The payoff comes when Perry tips the feds off (via the President) to the Baltimore robbery. He and Jock are captured while Bat is killed -- and given Donlevy's lifeless performance it's no great loss. Perry and Jock are sentenced to death, but Perry delays using his lifeline to McKinley until he can get Jock to use his lifeline by revealing his government source. In what was clearly meant to be the big acting showcase for both Taylor and McLaglen, Perry details the horrors of the gallows while taunting Jock about how his buddy in the government is going to let him twist in the wind. At last Jock cracks and speaks the crucial name. In a modern picture this revelation of the "big bad" would certainly portend another action climax, but the fate of this guilty man ultimately proves irrelevant. Instead, the sole remaining drama is whether Perry will hang. He writes a letter to the President expecting a quick response and release, only to learn that ... well, read your history books. Now Perry's only chance is to get the visiting Lil to appeal to the new President, Theodore Roosevelt (played to this point by Sidney Blackmer as a blowhard buffoon). This means he has to explain that he was a government plant all along -- a rat, to Lil's mind. Not only has he betrayed her brother, but she also assumes that his love for her was all fake. Those still seeking subtext can make of that what they like. In a rage she tells him to go hang, but being a fickle female she soon thinks better of this and is off to the White House to straighten things out.

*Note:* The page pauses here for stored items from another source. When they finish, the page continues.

/-- The reads of status, pieces, passes, families, spans and holds change nothing, and answer with the record as it is,
in the layout and length of Table 10-8; a stand or span the train does not have, and a slot above 11, is BADVALUE; a tag
that no occupied slot holds, or a family with no entry, is NOSUCH. A bit field sends its first flag in bit 0. A tag is
looked for in the occupied slots; the tension READ SPAN sends is that of the current piece's pass, while its slot holds it.
That the slot of a READ PIECE is its three bytes as one number is the model's reading (log 41). -/
def Obligations.ReadsChangeNothing : Prop :=
  (∀ (s : State) (tag : Nat),
    let holds := fun i => i < 12 ∧ (s.piece i).state ≠ .free ∧ (s.piece i).tag = tag
    (∀ i, s.findTag tag = some i → holds i) ∧ (s.findTag tag = none ↔ ∀ i, ¬holds i)) ∧
  (∀ (s : State) (g : Nat),
    ((s.span g).current = none → s.spanTension g = 0) ∧
    ∀ id, (s.span g).current = some id →
      let holds := (s.piece id.slot).state ≠ .free ∧ (s.piece id.slot).tag = id.tag ∧ (s.piece id.slot).seq = id.seq
      (holds → s.spanTension g = (s.pass id.slot g).values.base.tension) ∧ (¬holds → s.spanTension g = 0)) ∧
  (∀ (r : Req) (s : State),
    let u := s.takeFrame r
    (s.reachesOwner .readStatus r = true →
      exec (.readStatus r) s = answered .readStatus r .done s.statusBytes u) ∧
    (∀ i, s.reachesOwner .readPiece r = true → u8 r.body 0 = 0 → s.findTag (u24 r.body 1) = some i →
      exec (.readPiece r) s = answered .readPiece r .done (s.pieceBytes i) u) ∧
    (s.reachesOwner .readPiece r = true → u8 r.body 0 = 1 → u24 r.body 1 < 12 →
      exec (.readPiece r) s = answered .readPiece r .done (s.pieceBytes (u24 r.body 1)) u) ∧
    (s.reachesOwner .readPiece r = true → u8 r.body 0 = 1 → 12 ≤ u24 r.body 1 →
      exec (.readPiece r) s = answered .readPiece r .badValue [] u) ∧
    (s.reachesOwner .readPiece r = true → u8 r.body 0 = 0 → s.findTag (u24 r.body 1) = none →
      exec (.readPiece r) s = answered .readPiece r .nosuch [] u) ∧
    (s.reachesOwner .readPass r = true → 1 ≤ u8 r.body 3 → u8 r.body 3 ≤ s.n → s.findTag (u24 r.body 0) = none →
      exec (.readPass r) s = answered .readPass r .nosuch [] u) ∧
    (s.reachesOwner .readFamily r = true → 1 ≤ u8 r.body 1 → u8 r.body 1 ≤ s.n →
      familyFind s.pieces.family (u8 r.body 0) = none → exec (.readFamily r) s = answered .readFamily r .nosuch [] u) ∧
    (s.reachesOwner .readPass r = true → (u8 r.body 3 = 0 ∨ s.n < u8 r.body 3) →
      exec (.readPass r) s = answered .readPass r .badValue [] u) ∧
    (∀ i, s.reachesOwner .readPass r = true → 1 ≤ u8 r.body 3 → u8 r.body 3 ≤ s.n → s.findTag (u24 r.body 0) = some i →
      exec (.readPass r) s = answered .readPass r .done (s.passBytes i (u8 r.body 3)) u) ∧
    (s.reachesOwner .readFamily r = true → (u8 r.body 1 = 0 ∨ s.n < u8 r.body 1) →
      exec (.readFamily r) s = answered .readFamily r .badValue [] u) ∧
    (∀ j e, s.reachesOwner .readFamily r = true → 1 ≤ u8 r.body 1 → u8 r.body 1 ≤ s.n →
      familyFind s.pieces.family (u8 r.body 0) = some j → s.pieces.family.getD j none = some e →
      exec (.readFamily r) s = answered .readFamily r .done (familyBytes j (u8 r.body 1) e) u)) ∧
  (∀ (r : Req) (s : State),
    let u := s.takeFrame r
    let k := u8 r.body 0
    (s.reachesOwner .readSpan r = true →
      ((k = 0 ∨ s.n ≤ k) → exec (.readSpan r) s = answered .readSpan r .badValue [] u) ∧
      (1 ≤ k → k < s.n → exec (.readSpan r) s = answered .readSpan r .done (s.spanBytes k) u)) ∧
    (s.reachesOwner .readHolds r = true →
      (r.body = [] → exec (.readHolds r) s = answered .readHolds r .done s.holdsBytes u) ∧
      (r.body ≠ [] → (k = 0 ∨ s.n < k) → exec (.readHolds r) s = answered .readHolds r .badValue [] u) ∧
      (r.body ≠ [] → 1 ≤ k → k ≤ s.n → exec (.readHolds r) s = answered .readHolds r .done (s.standHoldsBytes k) u))) ∧
  (∀ (l : List Bool) (j : Nat), (bitsNat l).testBit j = l.getD j false) ∧
  (∀ (s : State) (i k : Nat),
    let flag (b : Bool) : List Byte := byte1 (if b then 1 else 0)
    let clockOf (c : Option Clock) : List Byte := flag c.isSome ++ byte4 (c.getD 0).toNat
    let revOf (r : Option Rev) : List Byte := flag r.isSome ++ byte2 (r.getD 0).toNat
    let nameOf (p : Option PieceId) : List Byte :=
      flag p.isSome ++ byte1 ((p.map PieceId.slot).getD 0) ++ byte3 ((p.map PieceId.tag).getD 0)
    let five (b : Base Nat) : List Byte :=
      byte2 b.gap ++ byte2 b.speed ++ byte2 b.force ++ byte2 b.thickness ++ byte2 b.tension
    let q := s.piece i
    let p := s.pass i k
    let sp := s.span k
    let x := (s.stand k).lastRefusal.getD ⟨0, 0, 0, 0⟩
    s.statusBytes = byte1 s.mfu.mode.code ++ byte1 s.mfu.cause.code ++ byte1 s.n ++ byte4 s.clock.toNat ++
      byte2 s.mfu.latched.code ++ byte1 (s.gate.permit.toNat + 2 * s.mfu.alarm.toNat) ++
      byte2 (bitsNat (s.tracking.lines.map LineState.qualified)) ++ flag s.mfu.frozen ++
      clockOf (s.gate.holds.head?.map Hold.placedAt) ++ byte1 s.faultyPieces ++
      byte1 (bitsNat (s.stands.map StandUnit.abortOutstanding)) ++
      byte1 (bitsNat (s.spans.map (fun sp => sp.state ≠ .lowered))) ∧
    s.pieceBytes i = byte1 i ++ byte1 q.state.code ++ byte3 q.tag ++ byte2 q.seq.toNat ++ byte1 q.family ++
      flag q.joined ++ byte1 q.h ++ byte1 q.t ++ clockOf q.headTime ++ byte1 q.faults.code ++ byte1 q.withdrawCount ++
      flag q.reportOwed ++ byte1 (if i ∈ s.pieces.order then s.pieces.order.idxOf i + 1 else 0) ∧
    s.passBytes i k = byte1 i ++ byte1 k ++ byte1 p.state.code ++ byte2 p.revision.toNat ++ revOf p.holder ++
      flag p.confirmed ++ byte1 p.owed.code ++ five p.values.base ++ byte1 p.values.trims.length ++
      trimPlaces 4 p.values.trims ++ byte1 p.clamped.code ++ byte1 p.marks.code ++ clockOf p.deadline ++
      clockOf p.appliedTime ++ clockOf p.arrivalTime ++
      byte1 (if i ∈ s.dueList k then (s.dueList k).idxOf i + 1 else 0) ++
      byte1 (((s.stand k).overdue.contains i).toNat + 2 * ((s.stand k).refused.contains i).toNat) ∧
    s.spanBytes k = byte1 sp.state.code ++ byte1 sp.owed.code ++ flag sp.timedOut ++ nameOf sp.current ++
      revOf sp.revision ++ nameOf (sp.next.map NextPiece.piece) ++ revOf (sp.next.bind NextPiece.sent) ++
      flag (sp.next.any NextPiece.ready) ++ flag (sp.next.any NextPiece.preArmOwed) ++ clockOf sp.deadline ++
      nameOf ((s.candidate k).map s.idOf) ++ byte2 (s.spanTension k) ∧
    (∀ j e, familyBytes j k e = byte1 j ++ byte1 e.code ++ byte4 e.stamp.toNat ++
      five (nth1 ⟨⟨0, 0, 0, 0, 0⟩, []⟩ e.stands k).base ++
      byte1 (nth1 ⟨⟨0, 0, 0, 0, 0⟩, []⟩ e.stands k).trims.length ++
      (nth1 ⟨⟨0, 0, 0, 0, 0⟩, []⟩ e.stands k).trims.flatMap (fun t => byte1 t.kind.code ++ byteSigned t.value)) ∧
    s.standHoldsBytes k =
      byte1 ((s.hasHold 0 (16 + k)).toNat + 2 * (s.hasHold 0 (32 + k)).toNat) ++ byte1 (s.stand k).overdue.length ++
      byte1 (s.stand k).refused.length ++ flag (s.stand k).lastRefusal.isSome ++ byte3 x.tag ++
      byte2 x.revision.toNat ++ byte1 x.reason ++ byte4 x.takenAt.toNat ∧
    s.holdsBytes = flag s.gate.permit ++ byte1 s.gate.blockers.code ++ flag s.entryCandidate.isSome ++
      byte3 ((s.entryCandidate.map (fun j => (s.piece j).tag)).getD 0) ++ byte1 s.mfu.train.depth ++
      byte4 (bitsNat (((List.range' 17 8) ++ (List.range' 33 8) ++ (List.range' 49 7) ++ [64, 65]).map (s.hasHold 0))) ++
      byte1 (s.gate.holds.filter (fun h => h.source ≠ 0)).length ++
      (s.gate.holds.filter (fun h => h.source ≠ 0)).flatMap (fun h => byte1 h.source ++ byte1 h.reason) ∧
    s.statusBytes.length = 21 ∧ (s.pieceBytes i).length = 20 ∧ (s.passBytes i k).length = 52 ∧
    (s.spanBytes k).length = 33 ∧ (s.standHoldsBytes k).length = 14 ∧
    s.holdsBytes.length = 12 + 2 * (s.gate.holds.filter (fun h => h.source ≠ 0)).length)

/-! ## Pieces -/

/-- ANNOUNCE is checked in the order of Table 1-3, and a check that fails changes nothing. Accepted, it fills the
lowest FREE slot, joins it to the tail of the order list, counts the sequence, and answers with slot and sequence;
every other slot, and every other unit but the gate, stays. -/
def Obligations.AnnounceFillsTheLowestFreeSlot : Prop :=
  (∀ (r : Req) (s : State), s.reachesOwner .announce r = true →
    let u := s.takeFrame r
    let tag := u24 r.body 0
    let held := ∃ i, i < 12 ∧ (s.piece i).state ≠ .free ∧ (s.piece i).tag = tag
    let full := ∀ i, i < 12 → (s.piece i).state ≠ .free
    let joinable := ∃ i, s.pieces.order.getLast? = some i ∧
      ((s.piece i).state = .announced ∨ (s.piece i).state = .staged ∨ (s.piece i).state = .entering ∨
        (s.piece i).state = .threading ∨ (s.piece i).state = .running)
    (s.mfu.mode = .config → exec (.announce r) s = answered .announce r .mode [] u) ∧
    (s.mfu.mode ≠ .config → tag = 0 → exec (.announce r) s = answered .announce r .badValue [] u) ∧
    (s.mfu.mode ≠ .config → tag ≠ 0 → held → exec (.announce r) s = answered .announce r .already [] u) ∧
    (s.mfu.mode ≠ .config → tag ≠ 0 → ¬held → full → exec (.announce r) s = answered .announce r .full [] u) ∧
    (s.mfu.mode ≠ .config → tag ≠ 0 → ¬held → ¬full → u8 r.body 4 = 1 → ¬joinable →
      exec (.announce r) s = answered .announce r .state [] u)) ∧
  (∀ (r : Req) (s : State) (i : Nat), Shape s → s.reachesOwner .announce r = true → s.mfu.mode ≠ .config →
    u24 r.body 0 ≠ 0 → s.findTag (u24 r.body 0) = none → s.freeSlot = some i →
    (u8 r.body 4 = 0 ∨ s.joinAllowed = true) →
    ∃ t clamped, exec (.announce r) s =
        answered .announce r (if clamped then .clamped else .done) (byte1 i ++ byte2 s.pieces.sequence.toNat) t ∧
      (clamped = true ↔ ∃ p ∈ (t.piece i).passes, p.clamped.any = true) ∧
      (∀ j, j < i → (s.piece j).state ≠ .free) ∧ (s.piece i).state = .free ∧
      t.piece i = { Piece.free with
        state := .announced, tag := u24 r.body 0, seq := s.pieces.sequence, family := u8 r.body 3
        joined := u8 r.body 4 = 1
        passes := (upTo s.n).map (s.newPass (u8 r.body 3) (MemberSet.ofCode (u8 r.body 5))) } ∧
      (∀ p ∈ (t.piece i).passes, p = { Pass.absent with state := .planned, values := p.values, clamped := p.clamped }) ∧
      t.pieces.order = s.pieces.order ++ [i] ∧ t.pieces.sequence = s.pieces.sequence + 1 ∧
      t.pieces.family = s.pieces.family ∧ (∀ j, j ≠ i → t.piece j = s.piece j) ∧
      t = { s.takeFrame r with pieces := t.pieces, gate := t.gate } ∧ t.gate.holds = s.gate.holds)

We never do find out when Perry died, but the film died long before. Stanwyck and Taylor didn't team up again until 1964, long after they had divorced, in one of William Castle's casting stunts. The fates were against it. She was a freelancer and he was an M-G-M man who didn't get loaned out too often. Also, if This Is My Affair was their showcase as a romantic team, who'd want to see more? I've given it more space than it really deserves only because of the novelty of its appearance on the Fox Movie Channel this week. Even at its best, the channel was poor competition for Turner Classic Movies, but even today it still digs up the occasional long-unseen obscurity. This hackneyed Affair perhaps should have stayed buried, but Classic Hollywood buffs of many sorts may yet find things of interest in it.